▶ Activity: What is needed is an exact transcription of every record below.

[Dataset entries]
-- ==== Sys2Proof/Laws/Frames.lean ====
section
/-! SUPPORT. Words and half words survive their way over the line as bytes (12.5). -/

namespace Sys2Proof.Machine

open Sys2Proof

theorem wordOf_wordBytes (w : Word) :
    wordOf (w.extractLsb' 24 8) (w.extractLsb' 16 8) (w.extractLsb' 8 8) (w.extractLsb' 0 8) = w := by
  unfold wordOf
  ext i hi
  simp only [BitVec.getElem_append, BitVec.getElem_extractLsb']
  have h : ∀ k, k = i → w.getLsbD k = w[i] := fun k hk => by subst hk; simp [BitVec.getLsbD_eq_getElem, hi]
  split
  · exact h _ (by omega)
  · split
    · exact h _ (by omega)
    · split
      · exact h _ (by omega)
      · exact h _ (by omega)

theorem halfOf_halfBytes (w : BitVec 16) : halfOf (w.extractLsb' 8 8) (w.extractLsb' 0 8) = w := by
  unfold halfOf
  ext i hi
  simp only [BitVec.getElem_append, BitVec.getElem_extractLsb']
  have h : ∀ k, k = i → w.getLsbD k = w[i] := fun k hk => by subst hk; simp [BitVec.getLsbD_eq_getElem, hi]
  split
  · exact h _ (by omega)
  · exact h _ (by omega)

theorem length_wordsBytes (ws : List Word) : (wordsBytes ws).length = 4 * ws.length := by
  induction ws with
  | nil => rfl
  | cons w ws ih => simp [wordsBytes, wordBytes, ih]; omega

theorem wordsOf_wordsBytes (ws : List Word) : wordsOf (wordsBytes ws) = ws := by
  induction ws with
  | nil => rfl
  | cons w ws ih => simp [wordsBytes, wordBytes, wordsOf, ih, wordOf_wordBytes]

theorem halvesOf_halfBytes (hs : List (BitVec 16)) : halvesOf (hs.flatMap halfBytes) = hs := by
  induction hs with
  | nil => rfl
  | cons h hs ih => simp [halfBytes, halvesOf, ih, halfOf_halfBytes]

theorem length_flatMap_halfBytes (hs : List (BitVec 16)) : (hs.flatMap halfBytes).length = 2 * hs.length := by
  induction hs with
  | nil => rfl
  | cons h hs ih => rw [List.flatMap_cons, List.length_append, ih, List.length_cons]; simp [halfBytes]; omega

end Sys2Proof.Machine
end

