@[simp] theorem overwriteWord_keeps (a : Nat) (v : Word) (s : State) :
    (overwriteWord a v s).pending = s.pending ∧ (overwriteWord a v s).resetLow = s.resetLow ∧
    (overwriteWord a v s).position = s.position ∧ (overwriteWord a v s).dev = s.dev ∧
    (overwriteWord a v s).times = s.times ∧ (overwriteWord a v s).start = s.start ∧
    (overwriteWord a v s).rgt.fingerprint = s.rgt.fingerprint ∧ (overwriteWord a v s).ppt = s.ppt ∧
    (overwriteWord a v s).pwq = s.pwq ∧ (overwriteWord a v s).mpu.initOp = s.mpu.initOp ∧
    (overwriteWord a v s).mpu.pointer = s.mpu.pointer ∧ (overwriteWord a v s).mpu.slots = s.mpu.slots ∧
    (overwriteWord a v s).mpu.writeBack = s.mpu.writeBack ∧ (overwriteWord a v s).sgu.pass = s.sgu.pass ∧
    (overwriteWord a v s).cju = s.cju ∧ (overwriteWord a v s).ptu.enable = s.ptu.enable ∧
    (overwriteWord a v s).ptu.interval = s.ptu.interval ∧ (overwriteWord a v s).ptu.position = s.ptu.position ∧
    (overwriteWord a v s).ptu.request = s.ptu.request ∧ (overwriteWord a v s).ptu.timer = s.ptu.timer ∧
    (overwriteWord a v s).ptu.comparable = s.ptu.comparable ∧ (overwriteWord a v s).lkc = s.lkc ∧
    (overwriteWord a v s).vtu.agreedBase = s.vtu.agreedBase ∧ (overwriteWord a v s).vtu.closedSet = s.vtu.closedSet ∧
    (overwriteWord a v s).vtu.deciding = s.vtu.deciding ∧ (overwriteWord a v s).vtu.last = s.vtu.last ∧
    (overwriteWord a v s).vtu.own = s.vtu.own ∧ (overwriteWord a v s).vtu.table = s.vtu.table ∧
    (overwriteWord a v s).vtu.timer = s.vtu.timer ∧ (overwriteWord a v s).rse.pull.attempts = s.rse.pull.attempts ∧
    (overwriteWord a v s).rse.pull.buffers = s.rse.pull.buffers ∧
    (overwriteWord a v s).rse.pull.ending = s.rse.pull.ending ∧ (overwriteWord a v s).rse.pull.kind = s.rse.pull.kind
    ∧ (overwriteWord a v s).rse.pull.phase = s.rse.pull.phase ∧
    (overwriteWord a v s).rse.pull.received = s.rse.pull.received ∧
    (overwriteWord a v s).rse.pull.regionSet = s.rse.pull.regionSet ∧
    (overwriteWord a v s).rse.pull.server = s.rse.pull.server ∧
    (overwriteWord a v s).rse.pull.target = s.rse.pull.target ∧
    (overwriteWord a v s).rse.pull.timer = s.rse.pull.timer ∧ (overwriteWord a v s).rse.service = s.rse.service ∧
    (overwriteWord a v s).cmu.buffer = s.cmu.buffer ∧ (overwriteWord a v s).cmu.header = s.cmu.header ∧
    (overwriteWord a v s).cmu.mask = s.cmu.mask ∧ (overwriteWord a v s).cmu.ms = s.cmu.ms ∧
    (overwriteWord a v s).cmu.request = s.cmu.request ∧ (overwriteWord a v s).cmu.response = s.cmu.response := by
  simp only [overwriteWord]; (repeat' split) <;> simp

▶ Solution to this exercise:
-- ==== Sys2Proof/Laws/Frames.lean ====
section
/-! SUPPORT. Words and half words survive their way over the line as bytes (12.5). -/

namespace Sys2Proof.Machine

open Sys2Proof

theorem wordOf_wordBytes (w : Word) :
    wordOf (w.extractLsb' 24 8) (w.extractLsb' 16 8) (w.extractLsb' 8 8) (w.extractLsb' 0 8) = w := by
  unfold wordOf
  ext i hi
  simp only [BitVec.getElem_append, BitVec.getElem_extractLsb']
  have h : ∀ k, k = i → w.getLsbD k = w[i] := fun k hk => by subst hk; simp [BitVec.getLsbD_eq_getElem, hi]
  split
  · exact h _ (by omega)
  · split
    · exact h _ (by omega)
    · split
      · exact h _ (by omega)
      · exact h _ (by omega)

theorem halfOf_halfBytes (w : BitVec 16) : halfOf (w.extractLsb' 8 8) (w.extractLsb' 0 8) = w := by
  unfold halfOf
  ext i hi
  simp only [BitVec.getElem_append, BitVec.getElem_extractLsb']
  have h : ∀ k, k = i → w.getLsbD k = w[i] := fun k hk => by subst hk; simp [BitVec.getLsbD_eq_getElem, hi]
  split
  · exact h _ (by omega)
  · exact h _ (by omega)

theorem length_wordsBytes (ws : List Word) : (wordsBytes ws).length = 4 * ws.length := by
  induction ws with
  | nil => rfl
  | cons w ws ih => simp [wordsBytes, wordBytes, ih]; omega

theorem wordsOf_wordsBytes (ws : List Word) : wordsOf (wordsBytes ws) = ws := by
  induction ws with
  | nil => rfl
  | cons w ws ih => simp [wordsBytes, wordBytes, wordsOf, ih, wordOf_wordBytes]

theorem halvesOf_halfBytes (hs : List (BitVec 16)) : halvesOf (hs.flatMap halfBytes) = hs := by
  induction hs with
  | nil => rfl
  | cons h hs ih => simp [halfBytes, halvesOf, ih, halfOf_halfBytes]

theorem length_flatMap_halfBytes (hs : List (BitVec 16)) : (hs.flatMap halfBytes).length = 2 * hs.length := by
  induction hs with
  | nil => rfl
  | cons h hs ih => rw [List.flatMap_cons, List.length_append, ih, List.length_cons]; simp [halfBytes]; omega

end Sys2Proof.Machine
end

@[simp] theorem overwriteWord_keeps (a : Nat) (v : Word) (s : State) :
    (overwriteWord a v s).pending = s.pending ∧ (overwriteWord a v s).resetLow = s.resetLow ∧
    (overwriteWord a v s).position = s.position ∧ (overwriteWord a v s).dev = s.dev ∧
    (overwriteWord a v s).times = s.times ∧ (overwriteWord a v s).start = s.start ∧
    (overwriteWord a v s).rgt.fingerprint = s.rgt.fingerprint ∧ (overwriteWord a v s).ppt = s.ppt ∧
    (overwriteWord a v s).pwq = s.pwq ∧ (overwriteWord a v s).mpu.initOp = s.mpu.initOp ∧
    (overwriteWord a v s).mpu.pointer = s.mpu.pointer ∧ (overwriteWord a v s).mpu.slots = s.mpu.slots ∧
    (overwriteWord a v s).mpu.writeBack = s.mpu.writeBack ∧ (overwriteWord a v s).sgu.pass = s.sgu.pass ∧
    (overwriteWord a v s).cju = s.cju ∧ (overwriteWord a v s).ptu.enable = s.ptu.enable ∧
    (overwriteWord a v s).ptu.interval = s.ptu.interval ∧ (overwriteWord a v s).ptu.position = s.ptu.position ∧
    (overwriteWord a v s).ptu.request = s.ptu.request ∧ (overwriteWord a v s).ptu.timer = s.ptu.timer ∧
    (overwriteWord a v s).ptu.comparable = s.ptu.comparable ∧ (overwriteWord a v s).lkc = s.lkc ∧
    (overwriteWord a v s).vtu.agreedBase = s.vtu.agreedBase ∧ (overwriteWord a v s).vtu.closedSet = s.vtu.closedSet ∧
    (overwriteWord a v s).vtu.deciding = s.vtu.deciding ∧ (overwriteWord a v s).vtu.last = s.vtu.last ∧
    (overwriteWord a v s).vtu.own = s.vtu.own ∧ (overwriteWord a v s).vtu.table = s.vtu.table ∧
    (overwriteWord a v s).vtu.timer = s.vtu.timer ∧ (overwriteWord a v s).rse.pull.attempts = s.rse.pull.attempts ∧
    (overwriteWord a v s).rse.pull.buffers = s.rse.pull.buffers ∧
    (overwriteWord a v s).rse.pull.ending = s.rse.pull.ending ∧ (overwriteWord a v s).rse.pull.kind = s.rse.pull.kind
    ∧ (overwriteWord a v s).rse.pull.phase = s.rse.pull.phase ∧
    (overwriteWord a v s).rse.pull.received = s.rse.pull.received ∧
    (overwriteWord a v s).rse.pull.regionSet = s.rse.pull.regionSet ∧
    (overwriteWord a v s).rse.pull.server = s.rse.pull.server ∧
    (overwriteWord a v s).rse.pull.target = s.rse.pull.target ∧
    (overwriteWord a v s).rse.pull.timer = s.rse.pull.timer ∧ (overwriteWord a v s).rse.service = s.rse.service ∧
    (overwriteWord a v s).cmu.buffer = s.cmu.buffer ∧ (overwriteWord a v s).cmu.header = s.cmu.header ∧
    (overwriteWord a v s).cmu.mask = s.cmu.mask ∧ (overwriteWord a v s).cmu.ms = s.cmu.ms ∧
    (overwriteWord a v s).cmu.request = s.cmu.request ∧ (overwriteWord a v s).cmu.response = s.cmu.response := by
  simp only [overwriteWord]; (repeat' split) <;> simp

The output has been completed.